As a best practice, use Agile Workbench to manage feature-driven development because work items provide traceability from features to the rules that support them.
  • Feature order

    To understand the importance of the features in your application, look at the order in which your application lists features. Your application lists features in order of relevance to the current implementation, with the oldest features at the top by default.

  • Creating features

    Ensure that your application supports capabilities that meet your specific business needs and customer expectations, by creating features. When you create features, you communicate what elements your development team needs to implement to deliver a complete application, so that you can appropriately plan your work and inform stakeholders about your application design.

  • Creating subfeatures

    Provide more advanced and varied solutions in your application by enhancing application features with subfeatures. Create a subfeature to define a capability that extends another capability.

  • Reviewing application features

    Review the current features in your application so that you can make informed decisions about the new features and subfeatures that you create. To access more information about your features, review them by switching to a tree view.

  • Changing feature levels

    Change the relative position of a feature in the hierarchy to support their reuse and extension in other applications. The feature order and the relationships between features and subfeatures reflect how important features are and how different features correlate with each other.

  • Requesting feature enhancements

    Improve and adjust an application to your specific business needs by requesting a feature enhancement. You request an enhancement by creating a feedback item. Your development team triages feedback items and decides whether to implement or reject the enhancement, based on priority and available resources.

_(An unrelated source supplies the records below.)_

/-! ### setPair -/

@[simp] theorem State.setPair_flags (s : State) (p : Pair) (w : Word) : (s.setPair p w).cpu.flags = s.cpu.flags := by cases p <;> rfl
@[simp] theorem State.setPair_pc (s : State) (p : Pair) (w : Word) : (s.setPair p w).cpu.pc = s.cpu.pc := by cases p <;> rfl
@[simp] theorem State.setPair_ime (s : State) (p : Pair) (w : Word) : (s.setPair p w).cpu.ime = s.cpu.ime := by cases p <;> rfl
@[simp] theorem State.setPair_eiDelay (s : State) (p : Pair) (w : Word) : (s.setPair p w).cpu.eiDelay = s.cpu.eiDelay := by cases p <;> rfl
@[simp] theorem State.setPair_mem (s : State) (p : Pair) (w : Word) : (s.setPair p w).mem = s.mem := by cases p <;> rfl
@[simp] theorem State.setPair_ppu (s : State) (p : Pair) (w : Word) : (s.setPair p w).ppu = s.ppu := by cases p <;> rfl
@[simp] theorem State.setPair_apu (s : State) (p : Pair) (w : Word) : (s.setPair p w).apu = s.apu := by cases p <;> rfl
@[simp] theorem State.setPair_samples (s : State) (p : Pair) (w : Word) : (s.setPair p w).samples = s.samples := by cases p <;> rfl
@[simp] theorem State.setPair_cfg (s : State) (p : Pair) (w : Word) : (s.setPair p w).cfg = s.cfg := by cases p <;> rfl
@[simp] theorem State.setPair_cycles (s : State) (p : Pair) (w : Word) : (s.setPair p w).cycles = s.cycles := by cases p <;> rfl

/-! ### setStackPair -/

@[simp] theorem State.setStackPair_sp (s : State) (q : StackPair) (w : Word) : (s.setStackPair q w).cpu.sp = s.cpu.sp := by cases q <;> rfl
@[simp] theorem State.setStackPair_pc (s : State) (q : StackPair) (w : Word) : (s.setStackPair q w).cpu.pc = s.cpu.pc := by cases q <;> rfl
@[simp] theorem State.setStackPair_ime (s : State) (q : StackPair) (w : Word) : (s.setStackPair q w).cpu.ime = s.cpu.ime := by cases q <;> rfl
@[simp] theorem State.setStackPair_eiDelay (s : State) (q : StackPair) (w : Word) : (s.setStackPair q w).cpu.eiDelay = s.cpu.eiDelay := by cases q <;> rfl
@[simp] theorem State.setStackPair_mem (s : State) (q : StackPair) (w : Word) : (s.setStackPair q w).mem = s.mem := by cases q <;> rfl
@[simp] theorem State.setStackPair_ppu (s : State) (q : StackPair) (w : Word) : (s.setStackPair q w).ppu = s.ppu := by cases q <;> rfl
@[simp] theorem State.setStackPair_apu (s : State) (q : StackPair) (w : Word) : (s.setStackPair q w).apu = s.apu := by cases q <;> rfl
@[simp] theorem State.setStackPair_samples (s : State) (q : StackPair) (w : Word) : (s.setStackPair q w).samples = s.samples := by cases q <;> rfl
@[simp] theorem State.setStackPair_cfg (s : State) (q : StackPair) (w : Word) : (s.setStackPair q w).cfg = s.cfg := by cases q <;> rfl
@[simp] theorem State.setStackPair_cycles (s : State) (q : StackPair) (w : Word) : (s.setStackPair q w).cycles = s.cycles := by cases q <;> rfl

/-! ### setMem -/

@[simp] theorem State.setMem_flags (s : State) (m : Memory) : (s.setMem m).cpu.flags = s.cpu.flags := rfl
@[simp] theorem State.setMem_sp (s : State) (m : Memory) : (s.setMem m).cpu.sp = s.cpu.sp := rfl
@[simp] theorem State.setMem_pc (s : State) (m : Memory) : (s.setMem m).cpu.pc = s.cpu.pc := rfl
@[simp] theorem State.setMem_ime (s : State) (m : Memory) : (s.setMem m).cpu.ime = s.cpu.ime := rfl
@[simp] theorem State.setMem_eiDelay (s : State) (m : Memory) : (s.setMem m).cpu.eiDelay = s.cpu.eiDelay := rfl
@[simp] theorem State.setMem_mem (s : State) (m : Memory) : (s.setMem m).mem = m := rfl
@[simp] theorem State.setMem_ppu (s : State) (m : Memory) : (s.setMem m).ppu = s.ppu := rfl
@[simp] theorem State.setMem_apu (s : State) (m : Memory) : (s.setMem m).apu = s.apu := rfl
@[simp] theorem State.setMem_samples (s : State) (m : Memory) : (s.setMem m).samples = s.samples := rfl
@[simp] theorem State.setMem_cfg (s : State) (m : Memory) : (s.setMem m).cfg = s.cfg := rfl
@[simp] theorem State.setMem_cycles (s : State) (m : Memory) : (s.setMem m).cycles = s.cycles := rfl
@[simp] theorem State.setMem_reg (s : State) (m : Memory) (r' : Reg) : (s.setMem m).reg r' = s.reg r' := by cases r' <;> rfl
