/-! ### Jumps, calls and returns (44_control.md) -/

theorem test_J1_JR_p0 : RunsTo (start { Cpu.reset with pc := 0x0100 } [(0x0100, 0x18)])
    { Cpu.reset with pc := 0x0102 } [] 12 := by decide +kernel

theorem test_J2_JR_m128 : RunsTo (start { Cpu.reset with pc := 0x0100 } [(0x0100, 0x18), (0x0101, 0x80)])
    { Cpu.reset with pc := 0x0082 } [] 12 := by decide +kernel

theorem test_J3_JR_p127 : RunsTo (start { Cpu.reset with pc := 0x0100 } [(0x0100, 0x18), (0x0101, 0x7F)])
    { Cpu.reset with pc := 0x0181 } [] 12 := by decide +kernel

theorem test_J4_JR_C_taken : RunsTo (start { Cpu.reset with flags := ⟨false, false, false, true⟩, pc := 0x0100 } [(0x0100, 0x38), (0x0101, 0x10)])
    { Cpu.reset with flags := ⟨false, false, false, true⟩, pc := 0x0112 } [] 12 := by decide +kernel

theorem test_J5_JR_NC_not_taken : RunsTo (start { Cpu.reset with flags := ⟨false, false, false, true⟩, pc := 0x0100 } [(0x0100, 0x30), (0x0101, 0x10)])
    { Cpu.reset with flags := ⟨false, false, false, true⟩, pc := 0x0102 } [] 8 := by decide +kernel

theorem test_J6_JR_Z_not_taken : RunsTo (start { Cpu.reset with pc := 0x0100 } [(0x0100, 0x28), (0x0101, 0x05)])
    { Cpu.reset with pc := 0x0102 } [] 8 := by decide +kernel

theorem test_J7_JP_NZ_not_taken : RunsTo (start { Cpu.reset with flags := ⟨true, false, false, false⟩, pc := 0x0100 } [(0x0100, 0xC2), (0x0102, 0x20)])
    { Cpu.reset with flags := ⟨true, false, false, false⟩, pc := 0x0103 } [] 12 := by decide +kernel

theorem test_J8_JP_Z_taken : RunsTo (start { Cpu.reset with flags := ⟨true, false, false, false⟩, pc := 0x0100 } [(0x0100, 0xCA), (0x0102, 0x20)])
    { Cpu.reset with flags := ⟨true, false, false, false⟩, pc := 0x2000 } [] 16 := by decide +kernel

theorem test_J9_JP_HL : RunsTo (start { Cpu.reset with h := 0xC0, pc := 0x0100 } [(0x0100, 0xE9)])
    { Cpu.reset with h := 0xC0, pc := 0xC000 } [] 4 := by decide +kernel

theorem test_J10_CALL_SP_wrap : RunsTo (start { Cpu.reset with pc := 0x0100 } [(0x0100, 0xCD), (0x0102, 0x02)])
    { Cpu.reset with sp := 0xFFFE, pc := 0x0200 } [(0xFFFE, 0x01), (0xFFFF, 0x03)] 24 := by decide +kernel

theorem test_J11_CALL_NC_not_taken : RunsTo (start { Cpu.reset with flags := ⟨false, false, false, true⟩, sp := 0xFFFE, pc := 0x0100 } [(0x0100, 0xD4), (0x0102, 0x02)])
    { Cpu.reset with flags := ⟨false, false, false, true⟩, sp := 0xFFFE, pc := 0x0103 } [] 12 := by decide +kernel

theorem test_J12_CALL_C_taken : RunsTo (start { Cpu.reset with flags := ⟨false, false, false, true⟩, sp := 0xFFFE, pc := 0x0100 } [(0x0100, 0xDC), (0x0102, 0x02)])
    { Cpu.reset with flags := ⟨false, false, false, true⟩, sp := 0xFFFC, pc := 0x0200 } [(0xFFFC, 0x01), (0xFFFD, 0x03)] 24 := by decide +kernel

theorem test_J13_RET_Z_not_taken : RunsTo (start { Cpu.reset with sp := 0xFFFC, pc := 0x0100 } [(0x0100, 0xC8)])
    { Cpu.reset with sp := 0xFFFC, pc := 0x0101 } [] 8 := by decide +kernel

theorem test_J14_RET_NZ_taken : RunsTo (start { Cpu.reset with sp := 0xFFFC, pc := 0x0100 } [(0x0100, 0xC0), (0xFFFC, 0x12), (0xFFFD, 0x34)])
    { Cpu.reset with sp := 0xFFFE, pc := 0x1234 } [] 20 := by decide +kernel

theorem test_J15_RETI : RunsTo (start { Cpu.reset with sp := 0xFFFC, pc := 0x0100 } [(0x0100, 0xD9), (0xFFFC, 0x01)])
    { Cpu.reset with sp := 0xFFFE, pc := 0x0100, ime := true } [] 16 := by decide +kernel

theorem test_J16_RET_SP_wrap : RunsTo (start { Cpu.reset with sp := 0xFFFF, pc := 0x0100 } [(0x0100, 0xC9), (0xFFFF, 0xC0)])
    { Cpu.reset with sp := 0x0001, pc := 0xC000 } [] 16 := by decide +kernel

/-! ### Stack (45_stack.md) -/

theorem test_S1_PUSH_AF : RunsTo (start { Cpu.reset with a := 0x12, flags := ⟨true, false, true, true⟩, sp := 0xD000, pc := 0x0100 } [(0x0100, 0xF5)])
    { Cpu.reset with a := 0x12, flags := ⟨true, false, true, true⟩, sp := 0xCFFE, pc := 0x0101 } [(0xCFFE, 0x12), (0xCFFF, 0xB0)] 16 := by decide +kernel

theorem test_S2_PUSH_HL_SP_1 : RunsTo (start { Cpu.reset with h := 0xBE, l := 0xEF, sp := 0x0001, pc := 0x0100 } [(0x0100, 0xE5)])
    { Cpu.reset with h := 0xBE, l := 0xEF, sp := 0xFFFF, pc := 0x0101 } [(0x0000, 0xEF), (0xFFFF, 0xBE)] 16 := by decide +kernel

theorem test_S3_POP_AF_drops_low_nibble : RunsTo (start { Cpu.reset with sp := 0xD000, pc := 0x0100 } [(0x0100, 0xF1), (0xD001, 0xFF)])
    { Cpu.reset with flags := ⟨true, true, true, true⟩, sp := 0xD002, pc := 0x0101 } [] 12 := by decide +kernel

theorem test_S4_POP_HL : RunsTo (start { Cpu.reset with sp := 0xD000, pc := 0x0100 } [(0x0100, 0xE1), (0xD000, 0xC0), (0xD001, 0x01)])
    { Cpu.reset with h := 0xC0, l := 0x01, sp := 0xD002, pc := 0x0101 } [] 12 := by decide +kernel

theorem test_S5_ADD_SP_p127 : RunsTo (start { Cpu.reset with sp := 0xFF81, pc := 0x0100 } [(0x0100, 0xE8), (0x0101, 0x7F)])
    { Cpu.reset with flags := ⟨false, false, true, true⟩, pc := 0x0102 } [] 16 := by decide +kernel

theorem test_S6_ADD_SP_m128 : RunsTo (start { Cpu.reset with pc := 0x0100 } [(0x0100, 0xE8), (0x0101, 0x80)])
    { Cpu.reset with sp := 0xFF80, pc := 0x0102 } [] 16 := by decide +kernel

theorem test_S7_ADD_SP_p1_H : RunsTo (start { Cpu.reset with flags := ⟨true, false, false, false⟩, sp := 0x00FF, pc := 0x0100 } [(0x0100, 0xE8), (0x0101, 0x01)])
    { Cpu.reset with flags := ⟨false, false, true, true⟩, sp := 0x0100, pc := 0x0102 } [] 16 := by decide +kernel

/-! ### Miscellaneous (46_misc.md) -/

theorem test_M1_CPL_keeps_Z_C : RunsTo (start { Cpu.reset with a := 0xFF, flags := ⟨true, false, false, true⟩, pc := 0x0100 } [(0x0100, 0x2F)])
    { Cpu.reset with flags := ⟨true, true, true, true⟩, pc := 0x0101 } [] 4 := by decide +kernel

theorem test_M2_SCF_keeps_Z : RunsTo (start { Cpu.reset with flags := ⟨true, false, false, false⟩, pc := 0x0100 } [(0x0100, 0x37)])
    { Cpu.reset with flags := ⟨true, false, false, true⟩, pc := 0x0101 } [] 4 := by decide +kernel

theorem test_M3_EI : RunsTo (start { Cpu.reset with pc := 0x0100 } [(0x0100, 0xFB)])
    { Cpu.reset with pc := 0x0101, eiDelay := 1 } [] 4 := by decide +kernel

theorem test_M4_DI_after_EI : RunsTo (start { Cpu.reset with pc := 0x0100, eiDelay := 1 } [(0x0100, 0xF3)])
    { Cpu.reset with pc := 0x0101 } [] 4 := by decide +kernel

theorem test_M5_SWAP_zero : RunsTo (start { Cpu.reset with flags := ⟨false, true, true, true⟩, pc := 0x0100 } [(0x0100, 0xCB), (0x0101, 0x30)])
    { Cpu.reset with flags := ⟨true, false, false, false⟩, pc := 0x0102 } [] 8 := by decide +kernel

theorem test_M6_SWAP_L : RunsTo (start { Cpu.reset with l := 0x12, pc := 0x0100 } [(0x0100, 0xCB), (0x0101, 0x35)])
    { Cpu.reset with l := 0x21, pc := 0x0102 } [] 8 := by decide +kernel

theorem test_M7_SWAP_HL_equal_nibbles : RunsTo (start { Cpu.reset with h := 0xC0, pc := 0x0100 } [(0x0100, 0xCB), (0x0101, 0x36), (0xC000, 0x77)])
    { Cpu.reset with h := 0xC0, pc := 0x0102 } [] 16 := by decide +kernel

/-! ### Decode errors (60_exceptions.md) -/

theorem test_E1_SBC_A_B : FaultsWith (start { Cpu.reset with pc := 0x0100 } [(0x0100, 0x98)])
    (.decodeError .unknownOpcode 0x0100 0x98) := by decide +kernel

theorem test_E2_HALT : FaultsWith (start { Cpu.reset with pc := 0x0100 } [(0x0100, 0x76)])
    (.decodeError .unknownOpcode 0x0100 0x76) := by decide +kernel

  • Creating bugs to report feature defects

    Improve your application by identifying any issues that might have a negative impact and creating bugs that report feature defects. When you create bugs, your development team can track the defects, and then fix the issues to deliver an effective product.

  • Associating rules with features

    Document the rules that implement a feature to improve the traceability and extensibility of your application. When you associate a feature with a rule, you can conveniently check which elements exactly build your application, so that you can make informed decisions when you decide to reuse a feature in another application.

  • Associating a feature with a work item

    Improve the traceability of your application development by associating your assigned work items with the features that the work items implement. You can associate a feature with a user story, a bug, or a feedback item.

  • Skimming features to the latest version

    Copy, or skim, features from previous versions of your application to ensure that the application that you ship includes the complete feature hierarchy.

  • Deleting a feature

    Delete features when they are unused or no longer relevant. For example, when you de-scope a feature from your application development, you can delete the feature to ensure that you strictly follow the latest requirements for the application that you want to deliver.